### Exercise brief
Every line of the entries below from the one containing "Sys2Proof.Machine.execWrDcountLo data s" to the one containing "Sys2Proof.Machine.execWrCtCode4 data s", both ends included, must be written out exactly. No other line belongs in the answer.

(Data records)
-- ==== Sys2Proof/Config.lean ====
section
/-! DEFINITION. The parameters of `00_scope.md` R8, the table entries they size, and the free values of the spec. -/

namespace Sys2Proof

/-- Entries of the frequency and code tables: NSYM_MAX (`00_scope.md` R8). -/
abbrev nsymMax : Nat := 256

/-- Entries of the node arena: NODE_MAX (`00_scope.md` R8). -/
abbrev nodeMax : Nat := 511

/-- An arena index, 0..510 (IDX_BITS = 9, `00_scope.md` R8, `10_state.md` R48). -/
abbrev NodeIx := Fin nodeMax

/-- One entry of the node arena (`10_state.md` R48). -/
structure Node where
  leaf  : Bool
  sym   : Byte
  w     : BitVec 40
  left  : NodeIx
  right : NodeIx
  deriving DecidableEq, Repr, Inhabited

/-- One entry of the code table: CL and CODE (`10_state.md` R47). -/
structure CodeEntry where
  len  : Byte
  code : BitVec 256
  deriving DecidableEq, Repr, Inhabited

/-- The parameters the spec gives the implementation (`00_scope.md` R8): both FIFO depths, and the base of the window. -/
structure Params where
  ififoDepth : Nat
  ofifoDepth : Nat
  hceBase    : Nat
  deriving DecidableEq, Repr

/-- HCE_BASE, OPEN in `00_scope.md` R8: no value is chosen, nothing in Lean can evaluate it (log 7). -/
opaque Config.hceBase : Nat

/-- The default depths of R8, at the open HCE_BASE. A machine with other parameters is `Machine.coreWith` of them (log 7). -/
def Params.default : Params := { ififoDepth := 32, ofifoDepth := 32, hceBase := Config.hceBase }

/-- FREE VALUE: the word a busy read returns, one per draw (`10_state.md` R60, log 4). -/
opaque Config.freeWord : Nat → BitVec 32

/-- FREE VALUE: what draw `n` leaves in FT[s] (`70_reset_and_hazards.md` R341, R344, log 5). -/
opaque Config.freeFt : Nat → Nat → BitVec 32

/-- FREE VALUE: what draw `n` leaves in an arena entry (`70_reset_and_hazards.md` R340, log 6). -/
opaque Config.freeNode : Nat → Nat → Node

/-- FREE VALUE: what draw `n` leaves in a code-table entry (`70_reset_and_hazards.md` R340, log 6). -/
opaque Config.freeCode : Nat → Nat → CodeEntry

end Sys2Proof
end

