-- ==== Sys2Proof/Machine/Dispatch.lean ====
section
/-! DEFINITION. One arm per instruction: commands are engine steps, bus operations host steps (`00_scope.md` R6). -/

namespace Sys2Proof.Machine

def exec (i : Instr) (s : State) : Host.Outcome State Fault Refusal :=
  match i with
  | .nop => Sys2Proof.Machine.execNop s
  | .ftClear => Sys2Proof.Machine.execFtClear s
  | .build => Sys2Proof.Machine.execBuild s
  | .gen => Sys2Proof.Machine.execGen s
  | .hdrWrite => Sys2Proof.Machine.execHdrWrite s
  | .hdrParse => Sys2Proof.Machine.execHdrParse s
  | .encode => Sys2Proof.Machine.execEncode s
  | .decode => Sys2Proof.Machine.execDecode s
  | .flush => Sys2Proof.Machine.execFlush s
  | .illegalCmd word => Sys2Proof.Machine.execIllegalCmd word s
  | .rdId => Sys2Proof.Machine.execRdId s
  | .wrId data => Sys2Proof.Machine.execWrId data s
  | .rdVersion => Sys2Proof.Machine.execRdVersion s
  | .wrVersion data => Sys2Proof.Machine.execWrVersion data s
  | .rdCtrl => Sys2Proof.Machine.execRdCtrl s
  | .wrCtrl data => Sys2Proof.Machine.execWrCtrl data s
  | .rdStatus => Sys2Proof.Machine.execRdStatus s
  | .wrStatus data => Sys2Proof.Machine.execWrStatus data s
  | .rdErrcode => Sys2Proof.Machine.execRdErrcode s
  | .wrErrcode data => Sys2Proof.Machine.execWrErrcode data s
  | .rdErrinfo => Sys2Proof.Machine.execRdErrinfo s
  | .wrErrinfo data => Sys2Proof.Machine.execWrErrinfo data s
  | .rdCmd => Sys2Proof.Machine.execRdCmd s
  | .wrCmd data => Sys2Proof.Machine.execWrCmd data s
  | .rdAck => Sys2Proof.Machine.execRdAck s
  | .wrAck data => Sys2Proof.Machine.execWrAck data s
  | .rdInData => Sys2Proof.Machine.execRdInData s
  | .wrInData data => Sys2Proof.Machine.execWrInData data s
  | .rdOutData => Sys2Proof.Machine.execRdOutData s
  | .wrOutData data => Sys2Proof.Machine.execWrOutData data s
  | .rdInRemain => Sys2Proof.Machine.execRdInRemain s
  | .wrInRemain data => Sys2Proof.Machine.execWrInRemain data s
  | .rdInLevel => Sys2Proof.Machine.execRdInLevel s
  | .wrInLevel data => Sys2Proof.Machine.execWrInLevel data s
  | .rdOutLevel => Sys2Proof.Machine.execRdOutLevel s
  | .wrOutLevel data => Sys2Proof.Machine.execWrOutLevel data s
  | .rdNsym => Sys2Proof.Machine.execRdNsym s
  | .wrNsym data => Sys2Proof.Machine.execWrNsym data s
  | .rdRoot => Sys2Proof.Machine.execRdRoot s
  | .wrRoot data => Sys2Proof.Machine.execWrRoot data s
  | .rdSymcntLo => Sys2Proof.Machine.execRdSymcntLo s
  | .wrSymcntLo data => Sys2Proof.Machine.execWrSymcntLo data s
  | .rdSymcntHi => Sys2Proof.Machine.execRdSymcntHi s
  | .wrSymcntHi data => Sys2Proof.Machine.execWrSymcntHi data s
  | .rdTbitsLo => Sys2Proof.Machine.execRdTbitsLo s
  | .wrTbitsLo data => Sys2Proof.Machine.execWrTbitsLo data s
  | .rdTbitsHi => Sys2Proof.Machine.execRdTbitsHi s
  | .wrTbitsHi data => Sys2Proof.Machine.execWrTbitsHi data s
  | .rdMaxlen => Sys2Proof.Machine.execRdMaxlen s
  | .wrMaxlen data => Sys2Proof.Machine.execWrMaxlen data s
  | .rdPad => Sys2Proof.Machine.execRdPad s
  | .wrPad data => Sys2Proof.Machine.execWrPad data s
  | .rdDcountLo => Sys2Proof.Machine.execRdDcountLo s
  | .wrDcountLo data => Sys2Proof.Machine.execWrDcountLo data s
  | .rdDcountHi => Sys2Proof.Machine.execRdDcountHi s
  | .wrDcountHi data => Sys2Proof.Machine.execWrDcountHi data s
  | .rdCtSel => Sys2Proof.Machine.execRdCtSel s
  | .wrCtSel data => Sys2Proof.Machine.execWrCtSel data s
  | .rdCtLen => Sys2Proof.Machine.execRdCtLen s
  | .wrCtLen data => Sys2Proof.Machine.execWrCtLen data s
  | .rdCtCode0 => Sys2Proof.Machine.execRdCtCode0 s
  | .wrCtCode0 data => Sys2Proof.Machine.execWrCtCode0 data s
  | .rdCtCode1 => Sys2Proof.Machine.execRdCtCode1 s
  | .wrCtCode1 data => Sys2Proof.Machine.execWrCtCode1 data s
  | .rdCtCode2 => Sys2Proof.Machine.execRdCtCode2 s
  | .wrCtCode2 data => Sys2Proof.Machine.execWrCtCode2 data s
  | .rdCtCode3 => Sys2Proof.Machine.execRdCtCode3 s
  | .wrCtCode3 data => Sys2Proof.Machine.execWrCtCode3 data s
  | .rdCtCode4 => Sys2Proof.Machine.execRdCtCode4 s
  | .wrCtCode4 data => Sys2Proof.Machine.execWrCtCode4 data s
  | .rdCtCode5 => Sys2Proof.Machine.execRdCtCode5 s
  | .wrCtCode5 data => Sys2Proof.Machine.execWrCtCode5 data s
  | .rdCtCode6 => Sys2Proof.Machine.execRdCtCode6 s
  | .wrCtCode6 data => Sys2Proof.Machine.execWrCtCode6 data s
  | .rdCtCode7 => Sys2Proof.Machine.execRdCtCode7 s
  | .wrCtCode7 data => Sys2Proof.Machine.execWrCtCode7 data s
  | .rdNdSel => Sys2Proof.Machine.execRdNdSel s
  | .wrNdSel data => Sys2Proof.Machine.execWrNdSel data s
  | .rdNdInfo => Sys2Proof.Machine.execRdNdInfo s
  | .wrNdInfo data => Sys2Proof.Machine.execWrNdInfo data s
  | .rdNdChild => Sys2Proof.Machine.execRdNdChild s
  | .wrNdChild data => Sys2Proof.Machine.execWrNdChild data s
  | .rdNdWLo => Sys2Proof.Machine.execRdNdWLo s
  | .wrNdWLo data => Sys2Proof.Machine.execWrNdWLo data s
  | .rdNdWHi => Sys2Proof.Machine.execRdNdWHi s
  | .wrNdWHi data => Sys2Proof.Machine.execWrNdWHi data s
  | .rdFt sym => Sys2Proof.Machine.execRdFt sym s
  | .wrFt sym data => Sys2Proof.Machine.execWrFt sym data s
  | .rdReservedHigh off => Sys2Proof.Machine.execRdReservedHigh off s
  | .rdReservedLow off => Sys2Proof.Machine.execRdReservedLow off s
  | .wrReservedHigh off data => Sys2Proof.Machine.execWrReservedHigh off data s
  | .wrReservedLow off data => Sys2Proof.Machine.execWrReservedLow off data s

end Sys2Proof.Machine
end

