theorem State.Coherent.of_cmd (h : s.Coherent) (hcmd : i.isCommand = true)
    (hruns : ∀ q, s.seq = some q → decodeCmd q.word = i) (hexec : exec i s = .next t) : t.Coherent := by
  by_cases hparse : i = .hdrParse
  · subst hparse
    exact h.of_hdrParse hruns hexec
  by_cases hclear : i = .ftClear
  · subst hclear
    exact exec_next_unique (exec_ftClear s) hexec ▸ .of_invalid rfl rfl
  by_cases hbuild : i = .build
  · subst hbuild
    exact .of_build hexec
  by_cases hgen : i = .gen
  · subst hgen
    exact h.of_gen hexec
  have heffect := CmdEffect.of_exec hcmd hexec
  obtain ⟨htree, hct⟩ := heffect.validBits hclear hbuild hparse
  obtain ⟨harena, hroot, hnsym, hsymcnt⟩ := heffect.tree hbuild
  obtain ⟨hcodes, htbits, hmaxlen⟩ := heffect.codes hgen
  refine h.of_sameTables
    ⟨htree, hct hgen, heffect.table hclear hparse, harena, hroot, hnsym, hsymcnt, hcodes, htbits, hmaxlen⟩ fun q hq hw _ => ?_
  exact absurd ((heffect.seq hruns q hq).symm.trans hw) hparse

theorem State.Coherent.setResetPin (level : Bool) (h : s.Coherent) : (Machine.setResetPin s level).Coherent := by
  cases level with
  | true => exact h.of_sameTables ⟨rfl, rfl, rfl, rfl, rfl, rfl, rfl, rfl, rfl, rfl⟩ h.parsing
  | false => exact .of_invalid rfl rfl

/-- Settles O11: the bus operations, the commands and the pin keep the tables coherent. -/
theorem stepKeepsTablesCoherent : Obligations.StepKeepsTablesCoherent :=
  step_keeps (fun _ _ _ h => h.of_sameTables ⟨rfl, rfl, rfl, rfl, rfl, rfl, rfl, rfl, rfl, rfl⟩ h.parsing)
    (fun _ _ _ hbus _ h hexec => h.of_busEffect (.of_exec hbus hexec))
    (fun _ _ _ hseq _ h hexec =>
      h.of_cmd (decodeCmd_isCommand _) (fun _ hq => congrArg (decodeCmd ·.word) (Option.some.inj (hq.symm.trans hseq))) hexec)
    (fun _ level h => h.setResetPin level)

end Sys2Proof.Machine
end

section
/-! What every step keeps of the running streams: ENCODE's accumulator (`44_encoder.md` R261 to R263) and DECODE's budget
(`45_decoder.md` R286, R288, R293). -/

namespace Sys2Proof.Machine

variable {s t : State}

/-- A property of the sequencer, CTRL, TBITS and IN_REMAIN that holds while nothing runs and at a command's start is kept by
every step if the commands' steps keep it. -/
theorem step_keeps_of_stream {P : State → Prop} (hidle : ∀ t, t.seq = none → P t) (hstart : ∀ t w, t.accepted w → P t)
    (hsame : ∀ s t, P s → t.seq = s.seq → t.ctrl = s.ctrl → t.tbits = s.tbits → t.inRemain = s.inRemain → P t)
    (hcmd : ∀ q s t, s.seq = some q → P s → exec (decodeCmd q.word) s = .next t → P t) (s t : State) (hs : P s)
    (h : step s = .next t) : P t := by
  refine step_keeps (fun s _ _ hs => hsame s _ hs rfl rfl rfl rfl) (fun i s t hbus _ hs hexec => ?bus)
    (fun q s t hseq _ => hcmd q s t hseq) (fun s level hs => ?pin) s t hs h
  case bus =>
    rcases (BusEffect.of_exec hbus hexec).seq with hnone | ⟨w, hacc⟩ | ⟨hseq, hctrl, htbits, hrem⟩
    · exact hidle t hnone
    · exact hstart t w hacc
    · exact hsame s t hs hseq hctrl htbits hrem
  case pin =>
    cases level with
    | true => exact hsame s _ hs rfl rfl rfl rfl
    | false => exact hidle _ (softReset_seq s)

### Your solution
  | .wrDcountLo data => Sys2Proof.Machine.execWrDcountLo data s
  | .rdDcountHi => Sys2Proof.Machine.execRdDcountHi s
  | .wrDcountHi data => Sys2Proof.Machine.execWrDcountHi data s
  | .rdCtSel => Sys2Proof.Machine.execRdCtSel s
  | .wrCtSel data => Sys2Proof.Machine.execWrCtSel data s
  | .rdCtLen => Sys2Proof.Machine.execRdCtLen s
  | .wrCtLen data => Sys2Proof.Machine.execWrCtLen data s
  | .rdCtCode0 => Sys2Proof.Machine.execRdCtCode0 s
  | .wrCtCode0 data => Sys2Proof.Machine.execWrCtCode0 data s
  | .rdCtCode1 => Sys2Proof.Machine.execRdCtCode1 s
  | .wrCtCode1 data => Sys2Proof.Machine.execWrCtCode1 data s
  | .rdCtCode2 => Sys2Proof.Machine.execRdCtCode2 s
  | .wrCtCode2 data => Sys2Proof.Machine.execWrCtCode2 data s
  | .rdCtCode3 => Sys2Proof.Machine.execRdCtCode3 s
  | .wrCtCode3 data => Sys2Proof.Machine.execWrCtCode3 data s
  | .rdCtCode4 => Sys2Proof.Machine.execRdCtCode4 s
  | .wrCtCode4 data => Sys2Proof.Machine.execWrCtCode4 data s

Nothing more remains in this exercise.